I am able to continue what seems like a God forsaken life, because I learned to live and walk in the Spirit instead of walking after the flesh. I rest the whole weight of my life and situation on Him. I can do that, not because I am gullible or because of some vague idea of faith I muster on my own. I know He is real, I know His promises are true and His word calls for an obedience to trust and obey that equate to faith. His word says that the just shall live by faith and faith is always tested by God. While there is pain in watching the residue of my life now, I know I cannot shrink back. I keep going because His word expects me to submit to His will for me through any kind of difficulties and however long He chooses the difficulties should last.
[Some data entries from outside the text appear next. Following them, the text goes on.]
/-- 43_rate_meter R168 (the spec derives it from R161 to R163). First over the meter's procedures: `n` METER.INC of one
source, then a flush, and a flush with no METER.INC before it. Then over runs: what a snapshot says of a source is the
number of its records emitted since the snapshot before it, or, for the first snapshot, since a state in which its count
was zero; a source with no record is omitted. -/
def Obligations.WindowReportsExactCount : Prop :=
  (∀ (s : State) (src : SourceId) (n : Nat) (now later : Time),
    RateWf s.rate → rateOf s.rate src = 0 → 1 ≤ n → n < 2 ^ 32 →
      flushDue now s.lastFlush s.cfg.rateWindowMs = true → flushDue later now s.cfg.rateWindowMs = true →
        ∃ t u counts,
          repeatExec (.meterInc src) n s = .next t ∧ exec (.meterFlush now) t = .next u ∧
            u.out = s.out ++ [.rateSnapshot now counts] ∧ (∀ c, (src, c) ∈ counts ↔ c.toNat = n) ∧
            (∀ other c, other ≠ src → ((other, c) ∈ counts ↔ rateOf s.rate other = c ∧ c ≠ 0)) ∧
            exec (.meterFlush later) u = .next { u with lastFlush := later, out := u.out ++ [.rateSnapshot later []] }) ∧
    ∀ (es : List Event) (s t : State) (src : SourceId) (before window rest : List Output) (w : Time)
      (counts : List (SourceId × Count)),
      RateWf s.rate → (∀ e ∈ es, e.isStart = false) → runEvents es s = .next t →
        t.out = s.out ++ before ++ window ++ .rateSnapshot w counts :: rest →
          (∀ o ∈ window, o.isSnapshot = false) → window.countP (Output.isRecordOf src) < 2 ^ 32 →
            (before = [] ∧ rateOf s.rate src = 0 ∨ ∃ w0 counts0, before.getLast? = some (.rateSnapshot w0 counts0)) →
              ∀ c, (src, c) ∈ counts ↔ c.toNat = window.countP (Output.isRecordOf src) ∧ c ≠ 0

/-! ### Byte patterns delivered whole -/

/-- A frame row is delivered as its bytes at one clock reading (the model's choice, log entry 9): a frame delivered in
HUNT with its length within bounds is the payload stored and its checksum byte judged; cells above the payload read as
before. -/
def Obligations.DeliveredFrameIsStoredAndJudged : Prop :=
  ∀ (s : State) (p : List Byte) (c : Byte) (now : Time),
    s.life = .run → s.phase = .hunt → s.cfg.minPayload.toNat ≤ p.length → p.length ≤ s.cfg.maxPayload.toNat →
      ∃ m : Memory,
        exec (.frame p c now) s =
            exec (.chkByte c now)
              { s with phase := .check, len := BitVec.ofNat 16 p.length, cnt := BitVec.ofNat 17 p.length,
                       xorAcc := xor8 p, pbuf := m } ∧
          m.gather 0 p.length = some p ∧ (∀ a, p.length ≤ a → m.cell a = s.pbuf.cell a) ∧
          ∃ t, exec (.frame p c now) s = .next t ∧ t.phase = .hunt ∧ t.pbuf = m ∧ t.cfg = s.cfg ∧ t.input = s.input

/-- The round trip of 30_encoding R89 (which the spec derives from R100 to R151), with any clock readings before the
last: exactly one record, in the step of the last byte, and the scanner back in HUNT. -/
def Obligations.ConformingFrameYieldsOneRecord : Prop :=
  ∀ (s : State) (src : SourceId) (ts : Time) (v : List Int) (nows : List Time) (nowLast : Time),
    s.life = .run → s.phase = .hunt → v.all isI8 = true → s.cfg.minPayload.toNat ≤ 16 + v.length →
      16 + v.length ≤ s.cfg.maxPayload.toNat → (∃ e ∈ s.cfg.allow, e.valid = true ∧ e.id = src) →
        nows.length = v.length + 19 →
          ∃ t, runEvents (List.zipWith Event.byte (encodeFrame s.cfg.marker src ts v) (nows ++ [nowLast])) s = .next t ∧
            t.phase = .hunt ∧
            t.out = s.out ++ [.frameAccepted,
              .record { source := src, deviceTimestamp := ts, hostReceiveTimestamp := nowLast, samples := v }] ++
              attemptOutputs nowLast (meterInc src s) ∧
            t.rate = rateAfter nowLast (meterInc src s) ∧ t.rejCount = s.rejCount ∧ t.life = lifeAfter s

/-- Log entry 9, R71, R112: a payload delivered at the start of PAYLOAD fills the buffer and leaves the checksum byte
awaited. -/
def Obligations.DeliveredPayloadFillsBuffer : Prop :=
  ∀ (s : State) (src : SourceId) (ts : Time) (v : List Int) (now : Time),
    s.life = .run → s.phase = .payload → s.cnt = 0 → s.xorAcc = 0 → s.len.toNat = 16 + v.length →
      s.len.toNat ≤ s.cfg.maxPayload.toNat →
        ∃ m : Memory,
          exec (.payload src ts v now) s =
              .next { s with phase := .check, cnt := BitVec.ofNat 17 (16 + v.length),
                             xorAcc := xor8 (payloadBytes src ts v), pbuf := m } ∧
            m.gather 0 (16 + v.length) = some (payloadBytes src ts v) ∧
            ∀ a, 16 + v.length ≤ a → m.cell a = s.pbuf.cell a

/-- Log entry 9, R78, R101, R102, R104 to R106: a text line delivered in HUNT is one attempt that surfaces its bytes,
terminator included, as one `Desync`. -/
def Obligations.DeliveredTextLineIsSurfaced : Prop :=
  ∀ (s : State) (x : Byte) (ys : List Byte) (ended : Bool) (now : Time),
    s.life = .run → s.phase = .hunt → x ≠ s.cfg.marker → (0x0A : Byte) ∉ ys →
      (x ≠ 0x0A →
          exec (.textLine x ys ended now) s =
            .next (afterAttempt now [.desync (x :: (ys ++ (if ended then [0x0A] else []))) ended] s)) ∧
        (x = 0x0A → exec (.textLine x [] true now) s = .next (afterAttempt now [.desync [0x0A] true] s))
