-- ==== Sys2Proof/Laws/State.lean ====
section
/-! SUPPORT. One lemma per field per update. -/

namespace Sys2Proof.Machine

/-! `emit` -/
@[simp] theorem emit_life (s : State) (os : List Output) : (s.emit os).life = s.life := rfl
@[simp] theorem emit_phase (s : State) (os : List Output) : (s.emit os).phase = s.phase := rfl
@[simp] theorem emit_len (s : State) (os : List Output) : (s.emit os).len = s.len := rfl
@[simp] theorem emit_cnt (s : State) (os : List Output) : (s.emit os).cnt = s.cnt := rfl
@[simp] theorem emit_xorAcc (s : State) (os : List Output) : (s.emit os).xorAcc = s.xorAcc := rfl
@[simp] theorem emit_pbuf (s : State) (os : List Output) : (s.emit os).pbuf = s.pbuf := rfl
@[simp] theorem emit_lbuf (s : State) (os : List Output) : (s.emit os).lbuf = s.lbuf := rfl
@[simp] theorem emit_rate (s : State) (os : List Output) : (s.emit os).rate = s.rate := rfl
@[simp] theorem emit_lastFlush (s : State) (os : List Output) : (s.emit os).lastFlush = s.lastFlush := rfl
@[simp] theorem emit_stopPending (s : State) (os : List Output) : (s.emit os).stopPending = s.stopPending := rfl
@[simp] theorem emit_rejCount (s : State) (os : List Output) : (s.emit os).rejCount = s.rejCount := rfl
@[simp] theorem emit_cfg (s : State) (os : List Output) : (s.emit os).cfg = s.cfg := rfl
@[simp] theorem emit_impl (s : State) (os : List Output) : (s.emit os).impl = s.impl := rfl
@[simp] theorem emit_input (s : State) (os : List Output) : (s.emit os).input = s.input := rfl
@[simp] theorem emit_out (s : State) (os : List Output) : (s.emit os).out = s.out ++ os := rfl
@[simp] theorem emit_ret (s : State) (os : List Output) : (s.emit os).ret = s.ret := rfl

/-! The clearing of a frame -/
@[simp] theorem clearFrame_life (s : State) : (s.clearFrame).life = s.life := rfl
@[simp] theorem clearFrame_phase (s : State) : (s.clearFrame).phase = .hunt := rfl
@[simp] theorem clearFrame_len (s : State) : (s.clearFrame).len = 0 := rfl
@[simp] theorem clearFrame_cnt (s : State) : (s.clearFrame).cnt = 0 := rfl
@[simp] theorem clearFrame_xorAcc (s : State) : (s.clearFrame).xorAcc = 0 := rfl
@[simp] theorem clearFrame_pbuf (s : State) : (s.clearFrame).pbuf = s.pbuf := rfl
@[simp] theorem clearFrame_lbuf (s : State) : (s.clearFrame).lbuf = [] := rfl
@[simp] theorem clearFrame_rate (s : State) : (s.clearFrame).rate = s.rate := rfl
@[simp] theorem clearFrame_lastFlush (s : State) : (s.clearFrame).lastFlush = s.lastFlush := rfl
@[simp] theorem clearFrame_stopPending (s : State) : (s.clearFrame).stopPending = s.stopPending := rfl
@[simp] theorem clearFrame_rejCount (s : State) : (s.clearFrame).rejCount = s.rejCount := rfl
@[simp] theorem clearFrame_cfg (s : State) : (s.clearFrame).cfg = s.cfg := rfl
@[simp] theorem clearFrame_impl (s : State) : (s.clearFrame).impl = s.impl := rfl
@[simp] theorem clearFrame_input (s : State) : (s.clearFrame).input = s.input := rfl
@[simp] theorem clearFrame_out (s : State) : (s.clearFrame).out = s.out := rfl
@[simp] theorem clearFrame_ret (s : State) : (s.clearFrame).ret = s.ret := rfl

/-! `METER.INC` -/
@[simp] theorem meterInc_life (src : SourceId) (s : State) : (meterInc src s).life = s.life := rfl
@[simp] theorem meterInc_phase (src : SourceId) (s : State) : (meterInc src s).phase = s.phase := rfl
@[simp] theorem meterInc_len (src : SourceId) (s : State) : (meterInc src s).len = s.len := rfl
@[simp] theorem meterInc_cnt (src : SourceId) (s : State) : (meterInc src s).cnt = s.cnt := rfl
@[simp] theorem meterInc_xorAcc (src : SourceId) (s : State) : (meterInc src s).xorAcc = s.xorAcc := rfl
@[simp] theorem meterInc_pbuf (src : SourceId) (s : State) : (meterInc src s).pbuf = s.pbuf := rfl
@[simp] theorem meterInc_lbuf (src : SourceId) (s : State) : (meterInc src s).lbuf = s.lbuf := rfl
@[simp] theorem meterInc_rate (src : SourceId) (s : State) : (meterInc src s).rate = storeBy BitVec.toNat src (satInc (rateOf s.rate src)) s.rate := rfl
@[simp] theorem meterInc_lastFlush (src : SourceId) (s : State) : (meterInc src s).lastFlush = s.lastFlush := rfl
@[simp] theorem meterInc_stopPending (src : SourceId) (s : State) : (meterInc src s).stopPending = s.stopPending := rfl
@[simp] theorem meterInc_rejCount (src : SourceId) (s : State) : (meterInc src s).rejCount = s.rejCount := rfl
@[simp] theorem meterInc_cfg (src : SourceId) (s : State) : (meterInc src s).cfg = s.cfg := rfl
@[simp] theorem meterInc_impl (src : SourceId) (s : State) : (meterInc src s).impl = s.impl := rfl
@[simp] theorem meterInc_input (src : SourceId) (s : State) : (meterInc src s).input = s.input := rfl
@[simp] theorem meterInc_out (src : SourceId) (s : State) : (meterInc src s).out = s.out := rfl
@[simp] theorem meterInc_ret (src : SourceId) (s : State) : (meterInc src s).ret = s.ret := rfl

theorem emit_emit (s : State) (os ps : List Output) : (s.emit os).emit ps = s.emit (os ++ ps) := by
  simp [State.emit]

end Sys2Proof.Machine
end

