-- ==== Sys2Proof/Laws/Attempt.lean ====
section
/-! SUPPORT. What the end of an attempt does, field by field (40_scanner R117), and that it keeps R38. -/

namespace Sys2Proof.Machine

/-- The end of an attempt, all fields at once. -/
theorem endAttempt_eq (now : Time) (s : State) :
    endAttempt now s =
      { s with
        phase := .hunt, len := 0, cnt := 0, xorAcc := 0, lbuf := [], rate := rateAfter now s,
        lastFlush := lastFlushAfter now s, life := lifeAfter s, out := s.out ++ attemptOutputs now s } := by
  simp only [endAttempt, observeStop, meterFlush, State.clearFrame, rateAfter, lastFlushAfter, lifeAfter,
    attemptOutputs, flushOutputs, stopOutputs]
  by_cases hf : flushDue now s.lastFlush s.cfg.rateWindowMs = true <;> by_cases hs : s.stopPending = true <;>
    simp [hf, hs]

@[simp] theorem endAttempt_phase (now : Time) (s : State) : (endAttempt now s).phase = .hunt := by rw [endAttempt_eq]
@[simp] theorem endAttempt_len (now : Time) (s : State) : (endAttempt now s).len = 0 := by rw [endAttempt_eq]
@[simp] theorem endAttempt_cnt (now : Time) (s : State) : (endAttempt now s).cnt = 0 := by rw [endAttempt_eq]
@[simp] theorem endAttempt_xorAcc (now : Time) (s : State) : (endAttempt now s).xorAcc = 0 := by rw [endAttempt_eq]
@[simp] theorem endAttempt_lbuf (now : Time) (s : State) : (endAttempt now s).lbuf = [] := by rw [endAttempt_eq]
@[simp] theorem endAttempt_rate (now : Time) (s : State) : (endAttempt now s).rate = rateAfter now s := by
  rw [endAttempt_eq]
@[simp] theorem endAttempt_lastFlush (now : Time) (s : State) : (endAttempt now s).lastFlush = lastFlushAfter now s := by
  rw [endAttempt_eq]
@[simp] theorem endAttempt_life (now : Time) (s : State) : (endAttempt now s).life = lifeAfter s := by rw [endAttempt_eq]
@[simp] theorem endAttempt_out (now : Time) (s : State) :
    (endAttempt now s).out = s.out ++ attemptOutputs now s := by rw [endAttempt_eq]
@[simp] theorem endAttempt_pbuf (now : Time) (s : State) : (endAttempt now s).pbuf = s.pbuf := by rw [endAttempt_eq]
@[simp] theorem endAttempt_stopPending (now : Time) (s : State) :
    (endAttempt now s).stopPending = s.stopPending := by rw [endAttempt_eq]
@[simp] theorem endAttempt_rejCount (now : Time) (s : State) : (endAttempt now s).rejCount = s.rejCount := by
  rw [endAttempt_eq]
@[simp] theorem endAttempt_cfg (now : Time) (s : State) : (endAttempt now s).cfg = s.cfg := by rw [endAttempt_eq]
@[simp] theorem endAttempt_impl (now : Time) (s : State) : (endAttempt now s).impl = s.impl := by rw [endAttempt_eq]
@[simp] theorem endAttempt_input (now : Time) (s : State) : (endAttempt now s).input = s.input := by rw [endAttempt_eq]
@[simp] theorem endAttempt_ret (now : Time) (s : State) : (endAttempt now s).ret = s.ret := by rw [endAttempt_eq]

/-- A flush check leaves no entry that was not there. -/
theorem mem_rateAfter {now : Time} {s : State} {e : SourceId × Count} (h : e ∈ rateAfter now s) : e ∈ s.rate := by
  simp only [rateAfter] at h
  split at h
  · simp at h
  · exact h

theorem RateWf.rateAfter {s : State} (now : Time) (h : RateWf s.rate) : RateWf (Machine.rateAfter now s) := by
  simp only [Machine.rateAfter]
  split
  · exact RateWf.nil
  · exact h

/-- An attempt end keeps the stores' canonical form. -/
theorem StoresWf.endAttempt {s : State} (now : Time) (h : StoresWf s) : StoresWf (Machine.endAttempt now s) := by
  obtain ⟨hp, hb, hr, ha⟩ := h
  exact ⟨by simpa using hp, by simpa using hb, by simpa using hr.rateAfter now,
    fun e he => by simpa using ha e (mem_rateAfter (by simpa using he))⟩

/-- An attempt end of a well-formed store leaves the canonical HUNT state of R38. -/
theorem inv_endAttempt {s : State} (now : Time) (h : StoresWf s) : Inv (endAttempt now s) := by
  refine ⟨h.endAttempt now, fun hl => ⟨by simp [PhaseInv, ClearFrame], fun hs => ?_⟩⟩
  simp [lifeAfter] at hl hs
  simp [hs] at hl

end Sys2Proof.Machine
end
I shared my experience with you because I share the good and the bad. Secondly, God showed me something today. Times like the one I experienced two days ago, instead of dealing with my pain, I would have gone to my ungodly friend and take a break from God for a few hours, but this time I did not have the luxury. I also shared because what happened to me and the way I dealt with it to avoid backsliding even for a few days is also an example of what God calls endurance through faith exercised as I made use of my daily portion of grace in Him.
The Christian life is a life where we have to continue believing till the end. John did not say He who BEILEVED in past tense. It is rather whoever believes and continues to believe day in day out.
John “Whoever believes in the Son has eternal life, but whoever rejects the Son will not see life, for God’s wrath remains on them.”